В будни с утра - Вахрамеев у себя в лавке, в рядах. Чайники из трактира и румяные калачи, и от Сазыкина - пятифунтовая банка с икрой. В длиннополых сюртуках, в шубах, бутылками сапоги, волосы по-родительски стрижены "в скобку", "под дубинку" - за чаем поигрывают миллионами, перекидывают пшеницу из Саратова в Питер, из Ростова в Нью-Йорк, и хитро, издали, лисьими кругами - норовят на копейку объехать приятеля, клетчатыми платками вытирают лоб, божатся и клянутся.

- Да он, не побожившись, и сам себе-то не верит! - про этакого божеряку ввернет Вахрамеев - и тот сдался, замолк. Краснословье в торговле - не последнее дело.

Но и за делом Вахрамеев не забудет о Марфе. Глядь - у притолоки стоит перед ней из вахрамеевской лавки молодец - с кульком яблок-крымок, орехов грецких, американских, кедровых, волошских, фундуков:

- Хозяин вам велел передать.

И мелькает Марфуше искрой цыганский уголь-глаз - и, не подымая ресниц, скажет "спасибо". А потом, забывши про закушенное яблоко, долго глядит в окно на синие тени от дерева - и на тугой груди прошуршал тугой в клеточку шелк - вздохнула.

И зима, зима. От снега - все мягкое: дома - с белыми седыми бровями над окнами; круглый собачий лай; на солнце - розовый дым из труб; где-то вдали крик мальчишек с салазками. А в праздник, когда загудят колокола во всех сорока церквах - от колокольного гула как бархатом выстланы все небо и земля. И тут в шубе с соболями, в пестрых нерехтских рукавичках, выйти по синей снеговой целине - так чтобы от каждого шага остались следы на всю жизнь - выйти, встать под косматой от снега колдуньей-березой, глотнуть крепкого воздуха, и зарумянятся от мороза - а может, и еще от чего - щеки, и еще молодо на душе, и есть, есть что-то такое впереди - ждет, скоро…

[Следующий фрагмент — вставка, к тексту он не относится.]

/-- A latched change of keel feed (19 R435): its FRC, the feed, the CAUSE of Table 19-2a, and whether it kept
a keel that ran on hold-up. -/
structure KeelChange where
  frc    : Nat
  feed   : Nat
  cause  : Nat
  kept   : Bool
deriving DecidableEq, Repr

/-- One general key slot of the vault (15 R361, R365). -/
structure KeySlot where
  owner : Nat
  kind  : Nat
  key   : Nat
deriving DecidableEq, Repr

/-- A session key of the vault with its owner and its 64-bit nonce counter (15 R371). -/
structure Session where
  owner   : Nat
  key     : Nat
  counter : Nat
deriving DecidableEq, Repr

/-- A node's transmit key for an epoch (15 R368). -/
structure NodeKey where
  port  : BusPort
  src   : Nat
  epoch : Nat
  key   : Nat
deriving DecidableEq, Repr

/-- The volatile key vault (15 R361). -/
structure Vault where
  pk       : Option Nat := none
  slots    : Tbl KeySlot := []
  content  : Tbl Nat := []
  sessions : Tbl Session := []
  nodeKeys : List NodeKey := []
deriving DecidableEq, Repr

/-- The keel domain (19, first paragraph). -/
structure Keel where
  powered    : Bool := true
  aGood      : Bool := true
  bGood      : Bool := true
  onB        : Bool := false
  aGoodSince : Option Nat := none
  holdSince  : Option Nat := none
  sysref     : Bool := true
  sysrefMissed : Bool := false
  stoppedIntervals : Nat := 0
  frc        : Nat := 0
  ta         : DomSet := {}
  tb         : DomSet := {}
  select     : Nat := 2
  followed   : Dom := .ta
  residual   : Ticks := 0
  slewStart  : Nat := 0
  secure     : Ticks := 0
  secureValid : Bool := false
  shadowFw   : Nat := 0
  shadowCfg  : Nat := 0
  changes    : List KeelChange := []
  overflow   : Bool := false
  keelRec    : Option FaultRec := none
  faultOkTh  : Nat := 4
  fltTh      : Nat := 2
  xfEnable   : Nat := 0
  termA      : Bool := false
  termB      : Bool := false
  strapsTaken : Bool := false
  wakeA      : Bool := false
  wakeB      : Bool := false
  busWake    : Bool := false
  gopSeqA    : Nat := 0
  gopSeqB    : Nat := 0
  vault      : Vault := {}
  vaultMeas  : Option Nat := none
deriving DecidableEq, Repr

/-! ### Time and trigger unit (02) -/

/-- An exchange in progress at a follower (02 R42). -/
structure Exch where
  leader : Nat
  epoch  : Nat
  tseq   : Nat
  t1     : Option Ticks
  t2     : Ticks
  t3     : Option Ticks
  sentAt : Nat
deriving DecidableEq, Repr

/-- A two-step SYNC whose FOLLOW_UP is due (02 R41): its sender, EPOCH, TSEQ, ingress time and STEP. -/
structure TwoStep where
  leader : Nat
  epoch  : Nat
  tseq   : Nat
  t2     : Ticks
  step   : Ticks
deriving DecidableEq, Repr

/-- A servo of one domain: its fields of Table 2-3 and its working state. -/
structure Servo where
  f        : Tbl RVal := []
  integ    : Int := 0
  freqEst  : Int := 0
  lockRun  : Nat := 0
  lastSync : Nat := 0
  sinceReq : Nat := 0
  exch     : Option Exch := none
  twoStep  : Option TwoStep := none
  tseq     : Nat := 0
  lastStep : Ticks := 0
  drops    : Nat := 0
deriving DecidableEq, Repr

/-- One recorded edge of a pin fall line (02 R43-R45). `len` of a frame edge is the number of lines of the complete frame
that it ended, 0 where that frame was not complete. -/
structure Edge where
  frame : Nat
  line  : Nat
  time  : Ticks
  synth : Bool
  len   : Nat := 0
deriving DecidableEq, Repr

/-- A fall line: its fields of Table 2-9 by FIELD_ID, a pending change with the frame in which it was asked for (R467;
none: before the first frame of a pin line), and the working state of PIN and RELAY sources. `anchorNext` is an anchor
whose frame has not begun yet (R47). -/
structure FallLine where
  f        : Tbl RVal := []
  pending  : List Rec := []
  pendFrame : Option Int := none
  anchorNext : Option (Nat × List Rec) := none
  fly      : Bool := false
  started  : Bool := false
  frame    : Nat := 0
  line     : Nat := 0
  seen     : Nat := 0
  lines    : List Edge := []
  frames   : List Edge := []
  lastAnchor : Nat := 0
  sentFrame : Option Nat := none
  lastEdge : Option Ticks := none
deriving DecidableEq, Repr

/-- A comparator (02 Table 2-10): owner, or the port whose gate list holds it. -/
structure Cmp where
  owner   : Option Nat := none
  gate    : Option BusPort := none
  armed   : Bool := false
  base    : Nat := 0
  periodic : Bool := false
  target  : Ticks := 0
  targetP : Pos := ⟨0, 0, 0⟩
  period  : Ticks := 0
  periodP : Pos := ⟨0, 0, 0⟩
  action  : Nat := 0
  arg     : Nat := 0
  skip    : Bool := false
  firings : Nat := 0
  lateRec : Option (Bool × Nat) := none
  missed  : Nat := 0
deriving DecidableEq, Repr

/-- A TRIG pin (02 Table 2-12), its time-trigger role owner, the pulse in progress, and the actions it
ignored (R54). -/
structure Trig where
  owner    : Option Nat := none
  width    : Nat := 4
  low      : Bool := false
  highZ    : Bool := false
  pulseEnd : Option Nat := none
  ignored  : Nat := 0
deriving DecidableEq, Repr

/-- A capture FIFO entry (02 Table 2-13). -/
structure CapEntry where
  time   : Ticks
  epoch  : Nat
  seq    : Nat
  source : Nat
  flags  : Nat
deriving DecidableEq, Repr

/-- A capture FIFO: CAP0-CAP3 are 0-3, IC0-IC3 are 4-7 (02 R55, R56). `lastRaw` is the raw timestamp of the input's last
edge that opened an entry, and `lastSeq` the SEQ of that entry, none where it was dropped. -/
structure CapFifo where
  owner    : Option Nat := none
  edges    : Nat := 0
  sources  : List Nat := []
  entries  : List CapEntry := []
  overflow : Nat := 0
  gap      : Bool := false
  seq      : Nat := 0
  lastRaw  : Option Ticks := none
  lastSeq  : Option Nat := none
deriving DecidableEq, Repr

/-- Timestamp terms of a port (02 Table 2-6); none is the stored test value. -/
structure PortTerms where
  tx   : Option Nat := none
  rx   : Option Nat := none
  asym : Int := 0
deriving DecidableEq, Repr

/-- A deferred DMA_LAUNCH or EVENT action (19 R438). -/
structure Deferred where
  cmp    : Nat
  fn     : Nat
  action : Nat
  arg    : Nat
  target : Ticks
  base   : Nat
  skip   : Bool
deriving DecidableEq, Repr
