/-- FAULT events of this cycle that wait to be written, changed by `f`. -/
def updEvents (f : List Int → List Int) (s : State) : State :=
  { s with link := { s.link with compl := s.link.compl.map (fun w => match w with
      | .evt n e => if e.code == 0x0A01 && e.frc == s.keel.frc then .evt n { e with data := f e.data } else w
      | w => w) } }

/-- The records of one cycle that the log holds or that wait for it (R417). -/
def cycleRecs (s : State) (frc : Nat) : List FaultRec :=
  ((s.fc.log.map (fun e => e.2)) ++ s.fc.intake).filter (fun q => q.frc == frc)

/-- LOG_INDEX `i` where `last`, the newest of a cycle, moves `k` places to the front (R420). -/
def movedIndex (last k i : Nat) : Nat :=
  let a := (last + 2 ^ 32 - k) % 2 ^ 32
  if i = last then a else if (i + 2 ^ 32 - a) % 2 ^ 32 < k then (i + 1) % 2 ^ 32 else i

/-- The raises of one cycle are logged in ranked order, whichever came first (R407, R420): a record just logged moves before
those that rank after it, and every place that names them follows. The answer has its LOG_INDEX. -/
def rankLogged (r : FaultRec) (s : State) : State × Nat :=
  let recs := cycleRecs s r.frc
  let k := recs.countP (ranksBefore r)
  if k = 0 then (s, r.logIndex)
  else
    let mv := movedIndex r.logIndex k
    let slots := (s.fc.log.map (fun e => e.2)).filterMap (fun q => if q.frc == r.frc then some q.logIndex else none)
    let new := recs.map (fun q => { q with logIndex := mv q.logIndex })
    let one := fun (q : FaultRec) => if q.frc == r.frc then { q with logIndex := mv q.logIndex } else q
    let s := updEvents (fun d => d.take 5 ++ (d.drop 5).map (fun i => Int.ofNat (mv i.toNat))) s
    ({ s with
       fc := { s.fc with
         log := (new.filter (fun q => slots.contains q.logIndex)).foldl (fun t q => tput t (q.logIndex % 64) q) s.fc.log
         intake := s.fc.intake.map (fun q => if q.frc == r.frc then (new.find? (fun n => n.logIndex == q.logIndex)).getD q else q)
         first := s.fc.first.map one
         last := s.fc.last.map one
         srcs := tmap s.fc.srcs (fun _ x => { x with verdict := x.verdict.map (fun v =>
           { v with logIndex := mv v.logIndex, raises := v.raises.map (fun e => (mv e.1, e.2)) }) }) }
       keel := { s.keel with keelRec := s.keel.keelRec.map one } }, mv r.logIndex)

/-- The source's counts and latches after a raise (R418, R421). -/
def latchRaise (sev addr : Nat) (held : Bool) (frc : Nat) (x : Source) : Source :=
  { x with
    raisedAt := some frc
    count := satAdd x.count 1 268435455
    latched := true
    latchSev := if x.latched then max x.latchSev sev else sev
    live := held
    transient := !held
    address := addr }

/-- The FAULT event of a raise, at most one per source in 1 ms unless it sets VERDICT_DUE (R419). -/
def faultEvent (r : FaultRec) (logged always : Bool) (s : State) : State :=
  let x := srcGet s r.source
  let due := match x.lastEvt with
    | some t => decide (t + 1000000 ≤ s.keel.frc)
    | none => true
  if always || due then
    let flags := bit01 r.sameCycle + 2 * bit01 r.transient + 4 * bit01 r.verdictDue + 8 * bit01 (!logged)
    let s := { s with fc := { s.fc with srcs := tput s.fc.srcs r.source { x with lastEvt := some s.keel.frc } } }
    event 0 0x0A01 [r.source, r.kind + 128 * bit01 r.held, r.severity, flags, r.address, if logged then r.logIndex else 0] s
  else s

/-- Can a raise not be logged (R417)? Whatever waits in the intake buffer goes first. -/
def unloggable (s : State) : Bool := decide (256 ≤ s.fc.intake.length)

/-- One raise is recorded, counted, latched and reported; the answer says which severity's reaction is
due now (6: none, a verdict decides). -/
def recordRaise (src kind addr : Nat) (held : Bool) (s : State) : State × Nat :=
  let frc := s.keel.frc
  let s := if s.fc.cycFrc = frc then s else { s with fc := { s.fc with cycFrc := frc, cycN := 0 } }
  let sev := sevNow s src
  let x0 := srcGet s src
  let x := latchRaise sev addr held frc x0
  let logged := !(unloggable s)
  let verdict := (x0.host || x0.verdict.isSome) && decide (sev ≤ 3) && logged
  let same := s.fc.log.any (fun e => e.2.frc == frc) || s.fc.intake.any (fun r => r.frc == frc)
  let r : FaultRec :=
    { source := src, kind := kind, held := held, severity := sev, sameCycle := same, transient := !held,
      live := held, verdictDue := verdict, acked := false, reaction := if verdict then 255 else sev,
      state := s.eng, address := addr, frc := frc, logIndex := s.fc.nextLog, count := x.count }
  let x := if verdict then
      { x with verdict := some (match x0.verdict with
          | some v => { v with raises := v.raises ++ [(r.logIndex, sev, addr)] }
          | none => { logIndex := r.logIndex, deadline := frc + x0.timeoutMs * 1000000,
                      raises := [(r.logIndex, sev, addr)] }) }
    else x
  let s := updRecs (fun q => q.frc == frc) (fun q => { q with sameCycle := true }) s
  let s := updRecs (fun q => q.source == src) (fun q => { q with live := held, transient := !held }) s
  let s := { s with fc := { s.fc with srcs := tput s.fc.srcs src x } }
  let s := keepRec r s
  let s := if same then updEvents (fun d => d.take 3 ++ ((d.drop 3).take 1).map (fun f => f / 2 * 2 + 1) ++ d.drop 4) s else s
  let (s, index) := if logged then
      rankLogged r (logRec r { s with fc := { s.fc with nextLog := (s.fc.nextLog + 1) % 2 ^ 32 } })
    else (s, r.logIndex)
  let s := faultEvent { r with logIndex := index } logged (verdict && x0.verdict.isNone) s
  (s, if verdict then 6 else sev)
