-- ==== Sys2Proof/Machine/CrcOps.lean ====
section
/-! DEFINITION. The computation of check values and the presets (14 R340, R341, R344, R347), for the check-value units and
for the bitstreams of decode jobs (07 R159). -/

namespace Sys2Proof.Machine

/-! ### The computation (R340, R341) -/

/-- The low `w` bits of `v` in reverse order. -/
def reflect : Nat → Nat → Nat
  | 0, _ => 0
  | w + 1, v => (v % 2) * 2 ^ w + reflect w (v / 2)

/-- One bit folded into the running value (R340). -/
def crcBit (p : CrcParams) (v : Nat) (bit : Bool) : Nat :=
  let next := v * 2 % 2 ^ p.width
  if (bitOf v (p.width - 1)) != bit then Nat.xor next p.poly else next

/-- The `n` most significant bits of a byte, after any reflection (R340, R341). -/
def crcByte (p : CrcParams) (n v : Nat) (b : Byte) : Nat :=
  let b := if p.refin then reflect 8 b.toNat else b.toNat
  (List.range n).foldl (fun v i => crcBit p v (bitOf b (7 - i))) v

/-- Bytes folded in ascending order, all of them whole but the last where `lastBits` is not zero. -/
def crcFeed (p : CrcParams) (lastBits : Nat) : Nat → List Byte → Nat
  | v, [] => v
  | v, [b] => crcByte p (if lastBits = 0 then 8 else lastBits) v b
  | v, b :: r => crcFeed p lastBits (crcByte p 8 v b) r

/-- The check value of a running value (R340). -/
def crcFinal (p : CrcParams) (v : Nat) : Nat := Nat.xor (if p.refout then reflect p.width v else v) p.xorout

/-- Bytes of a check value (R344). -/
def valueBytes (p : CrcParams) : Nat := (p.width + 7) / 8

/-- A check value in ORDER (R344). -/
def orderBytes (p : CrcParams) (v : Nat) : List Byte :=
  if p.big then (leBytes (valueBytes p) v).reverse else leBytes (valueBytes p) v

/-! ### Presets (R347) -/

/-- Table 14-3. -/
def presetOf : Nat → Option CrcParams
  | 1 => some ⟨16, 0x8BB7, 0xFFFF, false, false, 0, true⟩
  | 2 => some ⟨32, 0x1EDC6F41, 0xFFFFFFFF, true, true, 0xFFFFFFFF, false⟩
  | 3 => some ⟨64, 0x42F0E1EBA9EA3693, 0xFFFFFFFFFFFFFFFF, false, false, 0xFFFFFFFFFFFFFFFF, false⟩
  | 4 => some ⟨8, 0x07, 0, false, false, 0, true⟩
  | 5 => some ⟨16, 0x8BB7, 0, false, false, 0, true⟩
  | 6 => some ⟨16, 0x1021, 0xFFFF, false, false, 0, true⟩
  | 7 => some ⟨32, 0x04C11DB7, 0xFFFFFFFF, true, true, 0xFFFFFFFF, false⟩
  | 8 => some ⟨64, 0x42F0E1EBA9EA3693, 0xFFFFFFFFFFFFFFFF, true, true, 0xFFFFFFFFFFFFFFFF, false⟩
  | _ => none

/-- The CRC-32C of bytes (Table 14-3). -/
def crc32c (l : List Byte) : Nat :=
  match presetOf 2 with
  | some p => crcFinal p (crcFeed p 0 p.init l)
  | none => 0

end Sys2Proof.Machine
end

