-- ==== Sys2Proof/Machine/TrustOps.lean ====
section
/-! DEFINITION. What the trust rules share (15): the lifecycle, random values and challenges, the vault and its
erasure, expiry, and the checks of a key blob. -/

namespace Sys2Proof.Machine

/-- The lifecycle state: the last one whose fuse group reads at least 5 of its 8 bits set, else BLANK (R354).
BLANK 0, PROVISIONED 1, FIELD 2, RMA 3. -/
def lifecycle (t : Trust) : Nat :=
  if 5 ≤ t.lcRma then 3 else if 5 ≤ t.lcField then 2 else if 5 ≤ t.lcProv then 1 else 0

/-- A random value of the trust block, and the state after it. -/
def takeRandom (s : State) : Nat × State :=
  (Config.random s.trust.drbg, { s with trust := { s.trust with drbg := s.trust.drbg + 1 } })

/-- A new challenge (R355, R371). -/
def newChallenge (session : Bool) (s : State) : Nat × State :=
  let (v, s) := takeRandom s
  (v, { s with trust := { s.trust with challenges :=
    s.trust.challenges ++ [{ value := v, frc := s.keel.frc, session := session }] } })

/-- Is the challenge outstanding and younger than 10 s? -/
def challengeOk (s : State) (session : Bool) (v : Nat) : Bool :=
  s.trust.challenges.any (fun c => c.value == v && c.session == session && decide (s.keel.frc < c.frc + 10000000000))

/-- A challenge serves one command. -/
def useChallenge (v : Nat) (s : State) : State :=
  { s with trust := { s.trust with challenges := s.trust.challenges.filter (fun c => c.value != v) } }

/-- Lowest SVN of a firmware image and of a configuration block (R360). -/
def minFwSvn (s : State) : Nat := max s.trust.fuseFw s.keel.shadowFw
def minCfgSvn (s : State) : Nat := max s.trust.fuseCfg s.keel.shadowCfg

/-- Step 5 of R357 on an image: its SVN, and a lifecycle mask that includes the state. -/
def imageAllowed (s : State) (lcMask svn : Nat) : Bool := bitOf lcMask (lifecycle s.trust) && decide (minFwSvn s ≤ svn)

/-- Secure time in whole seconds. -/
def secureSeconds (s : State) : Nat := (Int.fdiv s.keel.secure (65536 * 1000000000)).toNat

/-- Has a blob or a licence expired (R374)? -/
def expired (s : State) (expires : Bool) (expiry : Nat) : Bool :=
  expires && (!s.keel.secureValid || decide (expiry ≤ secureSeconds s))

/-- The vault is erased; containers and volumes, whose keys it held, close, and their requests and those that
use a session end with E_CANCELLED (R361, R371, R183). -/
def eraseVault (s : State) : State :=
  let s := { s with keel := { s.keel with vault := {} } }
  let s := { s with asset := { s.asset with reqs := tmap s.asset.reqs (fun _ r => stopReq .cancelled 0 (fun _ => true) r) } }
  recountStaging (closePort .s1 (closePort .s0 (pruneUnits s)))

/-- Requests that use a session that has ended (R371). -/
def endSession (id : Nat) (s : State) : State :=
  let s := { s with keel := { s.keel with vault := { s.keel.vault with sessions := tdel s.keel.vault.sessions id } } }
  let s := { s with asset := { s.asset with reqs := tmap s.asset.reqs (fun _ r =>
    if r.a.session && r.a.sessionId == id then stopReq .cancelled 0 (fun _ => true) r else r) } }
  recountStaging (pruneUnits s)

/-- Is the key of a blob's WRAP there (Table 15-6): PK is in the vault, DIK and DSK come from DUR? -/
def wrapAvailable (s : State) (b : BlobFacts) : Bool := if b.wrap = 1 then s.keel.vault.pk.isSome else b.wrap == 2 || b.wrap == 3

/-- The checks of R363 on a blob, in order, with the status of TRUST.KEY.LOAD; an engineering sample takes TEST blobs only (20
R463). -/
def blobCheck (s : State) (b : BlobFacts) : Except Status Unit := do
  need b.formOk .badArg
  need (wrapAvailable s b && b.deviceOk) .auth
  need b.tagOk .auth
  need (match lifecycle s.trust with | 1 => b.test | 2 => !b.test && !s.trust.es | _ => false) .noPerm
  need (decide (b.minSvn ≤ s.trust.svn)) .noPerm
  need (!(expired s b.expires b.expiry)) .auth

/-- May content, volume and session keys be opened at all (R354, R356)? -/
def keysAllowed (s : State) : Except Status Unit := need (!s.trust.debug && lifecycle s.trust != 0) .state

/-- The engine's DEVICE_ID (Table 15-7). -/
def deviceId : Nat := Config.sealedVal [0, Config.deviceCert]

/-- The fields of an attestation report, in the order of Table 15-9: MAGIC "HAR1" first, signature last (R372). -/
def attestReport (s : State) (nonce reportData session : Nat) : List Int :=
  let flags := bit01 s.keel.secureValid + 2 * bit01 s.trust.debug + 4 * bit01 (decide (0 < s.trust.tryN)) + 8 * bit01 s.trust.pcbOk
  let body : List Nat :=
    [0x31524148, 1, lifecycle s.trust, bit01 s.trust.runB, Config.fwVersion s.trust.meas, s.trust.svn, s.trust.pcbSvn, flags, s.trust.meas,
     Config.sealedVal [1, s.trust.pcbSvn], s.trust.rootHash, deviceId, secureSeconds s,
     (Int.emod (Int.fdiv s.keel.secure 65536) 1000000000).toNat, s.keel.frc, nonce, reportData, session]
  (body ++ [Config.sealedVal (2 :: body)]).map Int.ofNat

/-- Every key of a node on a port leaves the vault (R370). -/
def dropNodeKeys (p : BusPort) (node : Nat) (s : State) : State :=
  let left := s.keel.vault.nodeKeys.filter (fun k => !(k.port == p && k.src == node))
  { s with keel := { s.keel with vault := { s.keel.vault with nodeKeys := left } } }

/-- An enrollment exchange with the node in progress is not repeated: 0x016 is raised at once (R366). -/
def abortEnroll (p : BusPort) (node : Nat) (s : State) : State :=
  let v := portGet s p
  match tget v.enrolls node with
  | some e =>
    let s := setPort s p { v with enrolls := tdel v.enrolls node }
    if e.stage < 11 then raise 0x016 1 0 false s else s
  | none => s

/-- The session key derived for a session number (R371). -/
def sessionOf (owner key : Nat) : Session := { owner := owner, key := key, counter := 1 }

end Sys2Proof.Machine
end

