/-- Entries of a list beyond its last 16 are dropped. -/
def last16 (l : List Nat) : List Nat := l.drop (l.length - 16)

/-- The correction: readings over estimates of the last 16 ticks, held within 0.8 to 1.25; 0x342 at most
once a second when it would have left them (19 R446). -/
def telemetryTick (covered : Nat) (readings : List (Option Nat)) (s : State) : State :=
  let s := (List.range 8).foldl (fun s i => readTelem i (readings[i]?.join) s) s
  let valid := (List.range 8).filter (fun i => match tget s.board.telem i with
    | some d => !d.excluded && (readings[i]?.join).isSome
    | none => false)
  if s.board.telem.isEmpty then
    { s with board := { s.board with readSum := [], estSum := [], corrNum := 1, corrDen := 1 } }
  else if valid.isEmpty then s
  else
    let rs := last16 (s.board.readSum ++ [(valid.map (fun i => (readings[i]?.join).getD 0)).sum])
    let es := last16 (s.board.estSum ++ [covered])
    let num := rs.sum
    let den := max 1 es.sum
    let low := decide (num * 10 < den * 8)
    let high := decide (den * 5 < num * 4)
    let s := { s with board := { s.board with
      readSum := rs, estSum := es
      corrNum := if low then 4 else if high then 5 else num
      corrDen := if low then 5 else if high then 4 else den } }
    let due := match s.board.clampFrc with
      | some f => decide (f + 1000000000 ≤ s.keel.frc)
      | none => true
    if (low || high) && due then
      raise 0x342 1 0 false { s with board := { s.board with clampFrc := some s.keel.frc } }
    else s

/-- POWER_CAP_TICK: on each 1 ms tick the estimate is compared with the cap (R106, 19 R445, R446). -/
def execPowerCapTick (t onDie covered : Nat) (readings : List (Option Nat)) (s : State) :
    Host.Outcome State Fault Refusal :=
  ev t s fun s =>
    if s.eng != .piste then s
    else
      let s := telemetryTick covered readings s
      let p := onDie * s.board.corrNum / max 1 s.board.corrDen
      let s := { s with arr := { s.arr with estMw := some p } }
      if s.arr.capMw < p then
        let s := { s with arr := { s.arr with under := 0 } }
        if 2 < s.arr.limit then
          applyFall { s with arr := { s.arr with limit := s.arr.limit - 1, actions := 0 :: s.arr.actions } }
        else if s.arr.arrayStep < 2 then
          let s := settleAll s
          rerateAll { s with arr := { s.arr with arrayStep := s.arr.arrayStep + 1, actions := 1 :: s.arr.actions } }
        else event 0 0x0B01 [s.arr.capMw, p] (raise 0x340 1 0 false s)
      else
        if p + 2000 ≤ s.arr.capMw then
          if 15 ≤ s.arr.under then
            let s := { s with arr := { s.arr with under := 0 } }
            if 0 < s.arr.arrayStep then
              let s := settleAll s
              rerateAll { s with arr := { s.arr with arrayStep := s.arr.arrayStep - 1, actions := s.arr.actions.drop 1 } }
            else if s.arr.limit < 16 then
              applyRise { s with arr := { s.arr with limit := s.arr.limit + 1, actions := s.arr.actions.drop 1 } }
            else s
          else { s with arr := { s.arr with under := s.arr.under + 1 } }
        else { s with arr := { s.arr with under := 0 } }

/-! ### Lookahead (06 R151) -/

/-- LOOKAHEAD_ANALYSIS_DONE: a picture of a stream with LOOKAHEAD is analysed, with its cost, once its END_OF_PICTURE job has
been accepted. -/
def execLookaheadAnalysisDone (t stream picture cost : Nat) (s : State) : Host.Outcome State Fault Refusal :=
  ev t s fun s =>
    match stGet s stream with
    | none => s
    | some x =>
      if x.kind != .encode || fnat x.f 0x610E 0 == 0 || decide (tgetD x.recon picture 0 < stHeight x) then s
      else releaseWaiting (stSet s stream { x with enc := { x.enc with
        laDone := tput (x.enc.laDone.filter (fun e => decide ((picture + 2 ^ 32 - e.1) % 2 ^ 32 < 64))) picture cost } })

/-- LA_GUARD_RELEASE: a job's slack has fallen to LA_GUARD lines, and it leaves its lookahead wait. -/
def execLaGuardRelease (t stream job : Nat) (s : State) : Host.Outcome State Fault Refusal :=
  ev t s fun s =>
    match stGet s stream with
    | none => s
    | some x =>
      match jobGet x job with
      | none => s
      | some j =>
        let near := match j.deadline.bind (slackOf s (jobFl x j)) with
          | some k => decide (k ≤ Int.ofNat (fnat (jobView x j).f 0x610F 64 * 65536))
          | none => false
        if j.st == .waiting && j.laWait && !(laReady x j) && near then
          releaseWaiting (stCount stream ctrLaRel 1 (setJob stream job (fun j => { j with laWait := false }) s))
        else s

end Sys2Proof.Machine
end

Пост. Желтым маслом политые колеи. Не по-зимнему крикучие стаи галок в небе. В один жалобный колокол медленно поют пятиглавые Николы, Введенья и Спасы. Старинные, дедовские кушанья: щи со снетками, кисель овсяный - с суслом, с сытой, пироги косые со щучьими телесы, присол из живых щук, огнива белужья в ухе, жаворонки из булочной на горчичном масле. И Пасха, солнце, звон - будто самая кровь звенит весь день.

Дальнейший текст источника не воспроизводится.